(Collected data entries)
def w_add_wide : PWord := { phase := true, fmt := 3, ra := 6, rb := 8, rc := 3, dwin := 2, mod := 1 }
def s_add_wide : State := showing d_page q_atom 0x80 w_add_wide
def a_add_wide : Area := { resv := false, g := 3, base := 0, len := 16 }
def y_add_wide : LineData := (valOf (Eng.line { (s_add_wide.ctx 1 q_atom w_add_wide) with alloc := true } 3 0) (devOf (Eng.own (s_add_wide.ctx 1 q_atom w_add_wide) 3 0) (s_add_wide.dev.entered 1 q_atom w_add_wide 0x80))).1
def e_add_wide : Dev := devOf (Eng.own (s_add_wide.ctx 1 q_atom w_add_wide) 3 0) (s_add_wide.dev.entered 1 q_atom w_add_wide 0x80)
def f_add_wide : Dev := devOf (Eng.line { (s_add_wide.ctx 1 q_atom w_add_wide) with alloc := true } 3 0) e_add_wide
/-- ADD on 16 bytes (R344): rb and rb + 1. -/
theorem witness_add_wide :
    Shows s_add_wide 1 w_add_wide (atomicPel 0x80) q_atom s_add_wide.dev ∧
    (((q_atom).vals w_add_wide).b.2 = false ∧ ((q_atom).vals w_add_wide).b1.2 = false ∧ ((q_atom).vals w_add_wide).a.2 = false ∧ ((q_atom).vals w_add_wide).a1.2 = false) ∧
    (s_add_wide.dev.entered 1 q_atom w_add_wide 0x80).ranges 1 q_atom [{ win := w_add_wide.dwin.toNat, off := ((q_atom).vals w_add_wide).c.1.toNat + w_add_wide.imm.toNat, len := 16, right := 2, align := 16 }] false false = .ok [a_add_wide] ∧
    (Eng.own (s_add_wide.ctx 1 q_atom w_add_wide) 3 0).run (s_add_wide.dev.entered 1 q_atom w_add_wide 0x80) = .ok (valOf (Eng.own (s_add_wide.ctx 1 q_atom w_add_wide) 3 0) (s_add_wide.dev.entered 1 q_atom w_add_wide 0x80), devOf (Eng.own (s_add_wide.ctx 1 q_atom w_add_wide) 3 0) (s_add_wide.dev.entered 1 q_atom w_add_wide 0x80)) ∧
    (Eng.line { (s_add_wide.ctx 1 q_atom w_add_wide) with alloc := true } 3 0).run e_add_wide = .ok (valOf (Eng.line { (s_add_wide.ctx 1 q_atom w_add_wide) with alloc := true } 3 0) e_add_wide, devOf (Eng.line { (s_add_wide.ctx 1 q_atom w_add_wide) with alloc := true } 3 0) e_add_wide) ∧
    (Eng.roomFor 3 0).run f_add_wide = .ok (valOf (Eng.roomFor 3 0) f_add_wide, devOf (Eng.roomFor 3 0) f_add_wide) ∧
    (valOf (Eng.line { (s_add_wide.ctx 1 q_atom w_add_wide) with alloc := true } 3 0) e_add_wide = (y_add_wide, false) ∧ devOf (Eng.roomFor 3 0) f_add_wide = f_add_wide) ∧
    exec (.add 1 w_add_wide) s_add_wide = .next (s_add_wide.applied (f_add_wide.applyWrite ((s_add_wide.ctx 1 q_atom w_add_wide).req 3 0 (.write fullMask (mergeLine y_add_wide (BitVec.ofNat 512 0x0000000000000014FFFFFFFFFFFFFFFB) (maskRange 0 16)) false)) fullMask (mergeLine y_add_wide (BitVec.ofNat 512 0x0000000000000014FFFFFFFFFFFFFFFB) (maskRange 0 16)) false) 1 q_atom w_add_wide 0x80 { r0 := some 0xFFFFFFFFFFFFFFF6, r1 := some 0x14, regs := [(6, 0xFFFFFFFFFFFFFFF6, false), (7, 0x14, false)], work := [homeSlice 3 0] } (q_atom.head + 1)) :=
  ⟨shows_of (by decide +kernel),
   by decide +kernel,
   ok_of (by decide +kernel),
   run_of (by decide +kernel),
   run_of (by decide +kernel),
   run_of (by decide +kernel),
   by decide +kernel,
   gives_iff.1 (by decide +kernel)⟩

### TASK PROMPT
With "roomFor" as the string to look for, count the matching lines above and give the number by itself.

### RESPONSE TO THIS EXERCISE
2